_The task_
With no words added or dropped, transcribe the listing that follows.

_Input data_

-- ==== Sys2Proof/Machine/Admit.lean ====
section
/-! DEFINITION. Admission: how channels, the vault, the NMS, the journal manager and the ring agent take descriptors from their
rings (R75 to R78, R91, R97, R100 to R112, R136, R153, R192, R297, R334, R340, R442, R468, R473). -/

namespace Sys2Proof.Machine

/-! ### Heads of rings -/

/-- RESULT of a descriptor that completes at its admission: the layout of its unit with the fields that apply
(R105, R170, R442, R462, R477). DEDUCED (log entry 37). -/
def admitResult (s : State) (k : Nat) (d : Bytes) (st : Nat) : Bytes :=
  if 60 ≤ k ∧ k < 62 then jResult s
  else if 62 ≤ k ∧ dOp d = 0x78 then vaultResult s 0x009 0 0
  else if 62 ≤ k then krResult s 0
  else plainResult s k d st

/-- The head completes with a status in its turn. -/
def endTurn (s : State) (k : Nat) (d : Bytes) (st : Nat) : State × Bool := (endHead s k d st (admitResult s k d st), true)

/-! ### Channel rings -/

/-- Whether a role serves an opcode (R23, R103). -/
def roleServes (role op : Nat) : Bool :=
  if op < 0x10 then true else if op < 0x20 then decide (role = 2) else decide (role = 3)

/-- Body values of a channel descriptor. -/
def chanBody (s : State) (op : Nat) (dir : Option (Nat × Bool)) (d : Bytes) : Bool :=
  if op = 0 then true
  else if op < 0x10 then bulkBody op d
  else if op < 0x20 then (match dir with | some (_, tx) => linkBody op tx d | none => false)
  else if op < 0x30 then nodeBody s op d
  else convBody op d

/-- What an item draws on: lane costs, DMA units, and the output ranges known before it runs. -/
structure Plan where
  cost : Cost := {}
  rd : Nat := 0
  wr : Nat := 0
  outs : List (Nat × Nat) := []
  deriving DecidableEq, Repr

/-- An output range of n bytes; none where n is 0. -/
def outRange (addr n : Nat) : List (Nat × Nat) := if n = 0 then [] else [(addr, n)]

/-- The key of a bulk item: checked, bound, delivered and debited (R136, R180, R188, R194). -/
def bulkKey (s : State) (m op : Nat) (d : Bytes) : State × KeyAns × List KeyRef :=
  let r := keyRef d 8
  let role := (s.chan m).role
  let st := keyCheck s [(r, fun x => bulkPermit op d x && masksAdmit x role m)]
  if st ≠ stOK then (keyDenied s st role m r.slot, .fail st, [])
  else
    let a := useCopy s m r.slot 1
    (a.1, a.2, [bindRef s r])

/-- The ALG that the cost of a bulk item is taken from: 0 where the item fails to bind its key (R191). -/
def bulkAlg (s : State) (m op : Nat) (d : Bytes) : Nat :=
  match (bulkKey s m op d).2.1 with
  | .fail _ => 0
  | _ => (s.slot (keyRef d 8).slot).alg

/-- The draws of a channel descriptor (R76, R191, R192, R296, R339, R344, R407). -/
def planOf (s : State) (m op : Nat) (d : Bytes) : Plan :=
  if op = 0 then {}
  else if op < 0x10 then
    { cost := bulkCost op d (bulkAlg s m op d), rd := cdiv (bulkIn op d) 8, wr := cdiv (bulkOut op d) 8
      outs := outRange (bDst d) (bulkOut op d) }
  else if op = 0x12 then { cost := { p := 1 } }
  else if op = 0x20 ∨ op = 0x21 then { cost := frameCost op d, outs := outRange (addrAt d 0x10) (frameOut op d) }
  else if op = 0x32 then { outs := outRange (addrAt d 0x10) 64 }
  else {}

/-- The LOCKED conditions of a node frame known at admission (R334, R340). -/
def frameLocked (s : State) (op : Nat) (d : Bytes) : Bool :=
  match tierOf s (leAt d 0x18 4) with
  | none => false
  | some n =>
    let e := s.tier n
    let fmt := if fmtHlf d then e.hlf else e.s154
    if op = 0x20 then !e.ul || !fmt else !e.dl || !fmt || (e.field (leAt d 0x1C 1)).isNone

/-- The checks of R110 on a channel descriptor before its keys, in their order; OK where they pass.
DEDUCED (log entry 32). -/
def chanForm (s : State) (k m : Nat) (d : Bytes) (p : Plan) : Nat :=
  let op := dOp d
  let role := (s.chan m).role
  let dir := ringBinding s (ringChan k)
  if !chanHeader s k d then stMalformed
  else if dRole d ≠ 0 ∧ dRole d ≠ role then stRole
  else if !roleServes role op || !chanBody s op dir d || costNever s m p.cost || dmaNever s p.rd p.wr then stMalformed
  else if (op = 0x20 ∨ op = 0x21) ∧ frameLocked s op d = true then stLocked
  else stOK

/-- One use of a slot's key that is counted in the vault itself (R143, R148). DEDUCED (log entry 34). -/
def useOne (s : State) (n : Nat) : State × KeyAns :=
  let x := s.slot n
  if x.state = 2 ∨ (x.useLimit ≠ noLimit ∧ x.useCnt ≥ x.useLimit) then (s, .fail stSpent)
  else if x.useLimit ≠ noLimit ∧ x.useCnt + 1 > useCap x then (s.evt 0x2000 3, .wait)
  else (addUses s n 1, .ok)

/-- The key of an SA_INSTALL: checked and bound, one use counted (R296, R300). DEDUCED (log entry 35). -/
def saKey (s : State) (m : Nat) (tx : Bool) (d : Bytes) : State × KeyAns × List KeyRef :=
  let r := keyRef d 0x10
  let st := keyCheck s [(r, saPermit m (leAt d 0x0A 1) tx)]
  if st ≠ stOK then ((if st = stAttr ∧ masksAdmit (s.slot r.slot) 2 m = false then dlvRefused s else s), .fail st, [])
  else
    let a := useOne s r.slot
    (a.1, a.2, [bindRef s r])

/-- The epoch key of a node frame; none is bound where no tier or no VALID field names it (R327, R334). -/
def epochKey (s : State) (m : Nat) (d : Bytes) : State × KeyAns × List KeyRef :=
  let node := leAt d 0x18 4
  match epochField s node (leAt d 0x1C 1) with
  | none => (s, .ok, [])
  | some f =>
    let a := frameKey s m f node (leAt d 0x1C 1)
    (a.1, a.2.1, [a.2.2])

_Solution for this exercise_
-- ==== Sys2Proof/Machine/Admit.lean ====
section
/-! DEFINITION. Admission: how channels, the vault, the NMS, the journal manager and the ring agent take descriptors from their
rings (R75 to R78, R91, R97, R100 to R112, R136, R153, R192, R297, R334, R340, R442, R468, R473). -/

namespace Sys2Proof.Machine

/-! ### Heads of rings -/

/-- RESULT of a descriptor that completes at its admission: the layout of its unit with the fields that apply
(R105, R170, R442, R462, R477). DEDUCED (log entry 37). -/
def admitResult (s : State) (k : Nat) (d : Bytes) (st : Nat) : Bytes :=
  if 60 ≤ k ∧ k < 62 then jResult s
  else if 62 ≤ k ∧ dOp d = 0x78 then vaultResult s 0x009 0 0
  else if 62 ≤ k then krResult s 0
  else plainResult s k d st

/-- The head completes with a status in its turn. -/
def endTurn (s : State) (k : Nat) (d : Bytes) (st : Nat) : State × Bool := (endHead s k d st (admitResult s k d st), true)

/-! ### Channel rings -/

/-- Whether a role serves an opcode (R23, R103). -/
def roleServes (role op : Nat) : Bool :=
  if op < 0x10 then true else if op < 0x20 then decide (role = 2) else decide (role = 3)

/-- Body values of a channel descriptor. -/
def chanBody (s : State) (op : Nat) (dir : Option (Nat × Bool)) (d : Bytes) : Bool :=
  if op = 0 then true
  else if op < 0x10 then bulkBody op d
  else if op < 0x20 then (match dir with | some (_, tx) => linkBody op tx d | none => false)
  else if op < 0x30 then nodeBody s op d
  else convBody op d

/-- What an item draws on: lane costs, DMA units, and the output ranges known before it runs. -/
structure Plan where
  cost : Cost := {}
  rd : Nat := 0
  wr : Nat := 0
  outs : List (Nat × Nat) := []
  deriving DecidableEq, Repr

/-- An output range of n bytes; none where n is 0. -/
def outRange (addr n : Nat) : List (Nat × Nat) := if n = 0 then [] else [(addr, n)]

/-- The key of a bulk item: checked, bound, delivered and debited (R136, R180, R188, R194). -/
def bulkKey (s : State) (m op : Nat) (d : Bytes) : State × KeyAns × List KeyRef :=
  let r := keyRef d 8
  let role := (s.chan m).role
  let st := keyCheck s [(r, fun x => bulkPermit op d x && masksAdmit x role m)]
  if st ≠ stOK then (keyDenied s st role m r.slot, .fail st, [])
  else
    let a := useCopy s m r.slot 1
    (a.1, a.2, [bindRef s r])

/-- The ALG that the cost of a bulk item is taken from: 0 where the item fails to bind its key (R191). -/
def bulkAlg (s : State) (m op : Nat) (d : Bytes) : Nat :=
  match (bulkKey s m op d).2.1 with
  | .fail _ => 0
  | _ => (s.slot (keyRef d 8).slot).alg

/-- The draws of a channel descriptor (R76, R191, R192, R296, R339, R344, R407). -/
def planOf (s : State) (m op : Nat) (d : Bytes) : Plan :=
  if op = 0 then {}
  else if op < 0x10 then
    { cost := bulkCost op d (bulkAlg s m op d), rd := cdiv (bulkIn op d) 8, wr := cdiv (bulkOut op d) 8
      outs := outRange (bDst d) (bulkOut op d) }
  else if op = 0x12 then { cost := { p := 1 } }
  else if op = 0x20 ∨ op = 0x21 then { cost := frameCost op d, outs := outRange (addrAt d 0x10) (frameOut op d) }
  else if op = 0x32 then { outs := outRange (addrAt d 0x10) 64 }
  else {}

/-- The LOCKED conditions of a node frame known at admission (R334, R340). -/
def frameLocked (s : State) (op : Nat) (d : Bytes) : Bool :=
  match tierOf s (leAt d 0x18 4) with
  | none => false
  | some n =>
    let e := s.tier n
    let fmt := if fmtHlf d then e.hlf else e.s154
    if op = 0x20 then !e.ul || !fmt else !e.dl || !fmt || (e.field (leAt d 0x1C 1)).isNone

/-- The checks of R110 on a channel descriptor before its keys, in their order; OK where they pass.
DEDUCED (log entry 32). -/
def chanForm (s : State) (k m : Nat) (d : Bytes) (p : Plan) : Nat :=
  let op := dOp d
  let role := (s.chan m).role
  let dir := ringBinding s (ringChan k)
  if !chanHeader s k d then stMalformed
  else if dRole d ≠ 0 ∧ dRole d ≠ role then stRole
  else if !roleServes role op || !chanBody s op dir d || costNever s m p.cost || dmaNever s p.rd p.wr then stMalformed
  else if (op = 0x20 ∨ op = 0x21) ∧ frameLocked s op d = true then stLocked
  else stOK

/-- One use of a slot's key that is counted in the vault itself (R143, R148). DEDUCED (log entry 34). -/
def useOne (s : State) (n : Nat) : State × KeyAns :=
  let x := s.slot n
  if x.state = 2 ∨ (x.useLimit ≠ noLimit ∧ x.useCnt ≥ x.useLimit) then (s, .fail stSpent)
  else if x.useLimit ≠ noLimit ∧ x.useCnt + 1 > useCap x then (s.evt 0x2000 3, .wait)
  else (addUses s n 1, .ok)

/-- The key of an SA_INSTALL: checked and bound, one use counted (R296, R300). DEDUCED (log entry 35). -/
def saKey (s : State) (m : Nat) (tx : Bool) (d : Bytes) : State × KeyAns × List KeyRef :=
  let r := keyRef d 0x10
  let st := keyCheck s [(r, saPermit m (leAt d 0x0A 1) tx)]
  if st ≠ stOK then ((if st = stAttr ∧ masksAdmit (s.slot r.slot) 2 m = false then dlvRefused s else s), .fail st, [])
  else
    let a := useOne s r.slot
    (a.1, a.2, [bindRef s r])

/-- The epoch key of a node frame; none is bound where no tier or no VALID field names it (R327, R334). -/
def epochKey (s : State) (m : Nat) (d : Bytes) : State × KeyAns × List KeyRef :=
  let node := leAt d 0x18 4
  match epochField s node (leAt d 0x1C 1) with
  | none => (s, .ok, [])
  | some f =>
    let a := frameKey s m f node (leAt d 0x1C 1)
    (a.1, a.2.1, [a.2.2])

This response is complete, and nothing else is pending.